Corisa Bell is persistent. Every time someone rips out, tramples, tosses or steals one of the anti-HST signs she’s carefully placed along public property, she replaces it the next day.
In Pitt Meadows, the blue and white plastic placards that read “Vote Yes: Extinguish the HST” are being targeted daily, especially along Airport Way, where the signs have landed into trees, ditches and tall grass.
Someone has also begun altering the message in Maple Ridge by sticking the words “Rabbit Condoms” over HST.
“I’m not sure what the point of that is,” said Bell, puzzled at the meaning.
B.C. is in the middle of a mail-in vote on the Harmonized Sales Tax and people have until Friday (July 22) to send in their ballot.
Pitt Meadows bylaw department removed dozens of anti-HST in June after receiving a complaint about them from a resident.
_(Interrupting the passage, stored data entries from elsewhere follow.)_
/-! ### Control transfer and skips -/

/-- JP (40_flow.md R121), with its words: pc becomes nnn, nothing else changes; nnn = 0xFFF gives pc = 4095, and the
cycle after that faults in its fetch (20_memory.md R70, 60_exceptions.md R202; the datum 4096, the latch and the
record are decisions D12 to D14, log 22). -/
def Obligations.JumpSetsPcToTheLiteral : Prop :=
  (∀ w : Word, w &&& 0xF000 = 0x1000 ↔ decodeWord w = some (.jp (fieldNNN w))) ∧
  ∀ (nnn : Addr12) (s : State), ∃ t, exec (.jp nnn) s = .next t ∧ t = { s with pc := t.pc } ∧
    t.pc.toNat = nnn.toNat ∧
    (nnn = 0xFFF → s.run = .running → ∀ (keys : Word) (rnd : Byte),
      applyMove (.cycle keys rnd) t = .next
        { t with
          keys := keys
          rnd := rnd
          run := .halted
          fault := { cause := .memoryAddressOutOfRange, info := 4096, fpc := 4095 } })

/-- CALL, RET and JPV0 (40_flow.md R120, R122, R123): the pushed pc, the popped slot, the 16-bit sum; SP moves modulo
16 with no fault (decision D7) and the sum is not reduced to 12 bits (decision D26). -/
def Obligations.CallReturnAndIndexedJump : Prop :=
  (∀ (nnn : Addr12) (s : State), ∃ t, exec (.call nnn) s = .next t ∧
    t = { s with pc := t.pc, sp := t.sp, stack := t.stack } ∧ t.pc.toNat = nnn.toNat ∧
    t.sp.toNat = (s.sp.toNat + 1) % 16 ∧ ∀ k, t.slot k = if k = s.sp then s.pc else s.slot k) ∧
  (∀ (d : Nibble) (s : State), ∃ t, exec (.ret d) s = .next t ∧
    t = { s with pc := t.pc, sp := t.sp } ∧ t.sp.toNat = (s.sp.toNat + 15) % 16 ∧ t.pc = s.slot t.sp) ∧
  ∀ (nnn : Addr12) (s : State), ∃ t, exec (.jpv0 nnn) s = .next t ∧
    t = { s with pc := t.pc } ∧ t.pc.toNat = nnn.toNat + (s.reg 0).toNat

/-- A call followed by a return, with any instructions between that leave SP and the stack alone, gives back pc and SP
(40_flow.md R122's property). -/
def Obligations.ReturnUndoesCall : Prop :=
  ∀ (nnn : Addr12) (d : Nibble) (s t u : State), exec (.call nnn) s = .next t → u.sp = t.sp → u.stack = t.stack →
    ∃ w, exec (.ret d) u = .next w ∧ w.pc = s.pc ∧ w.sp = s.sp

/-- The call stack holds up to 16 return addresses, in the order of the calls; a 17th call overwrites the oldest
(40_flow.md R122, 10_state.md R28, decision D7). -/
def Obligations.SeventeenthCallOverwritesTheOldest : Prop :=
  ∀ (s t : State) (cs : List (Word × Addr12)), CallChain s cs t →
    t.sp = s.sp + BitVec.ofNat 4 cs.length ∧
    (cs.length ≤ 16 → ∀ k (h : k < cs.length), t.slot (s.sp + BitVec.ofNat 4 k) = (cs[k]).1) ∧
    (cs.length = 17 → ∀ k (h : k < cs.length), 1 ≤ k → t.slot (s.sp + BitVec.ofNat 4 k) = (cs[k]).1)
The city’s sign bylaw bans political or election signs from roadsides, medians, parks and bridges, though they’re OK on some municipal properties and private lots.
FightHST organizers had to go door to door to ask residents if they’d like to have a sign outside their property.
Bell finds the persistent vandalism disheartening.
“It took so much effort to be able to put the signs out, especially in Pitt Meadows,” she said.
“It just shows a lack of respect for democracy.”
In Surrey, the city removed about 400 anti-HST signs last month, but after backlash promised to return them.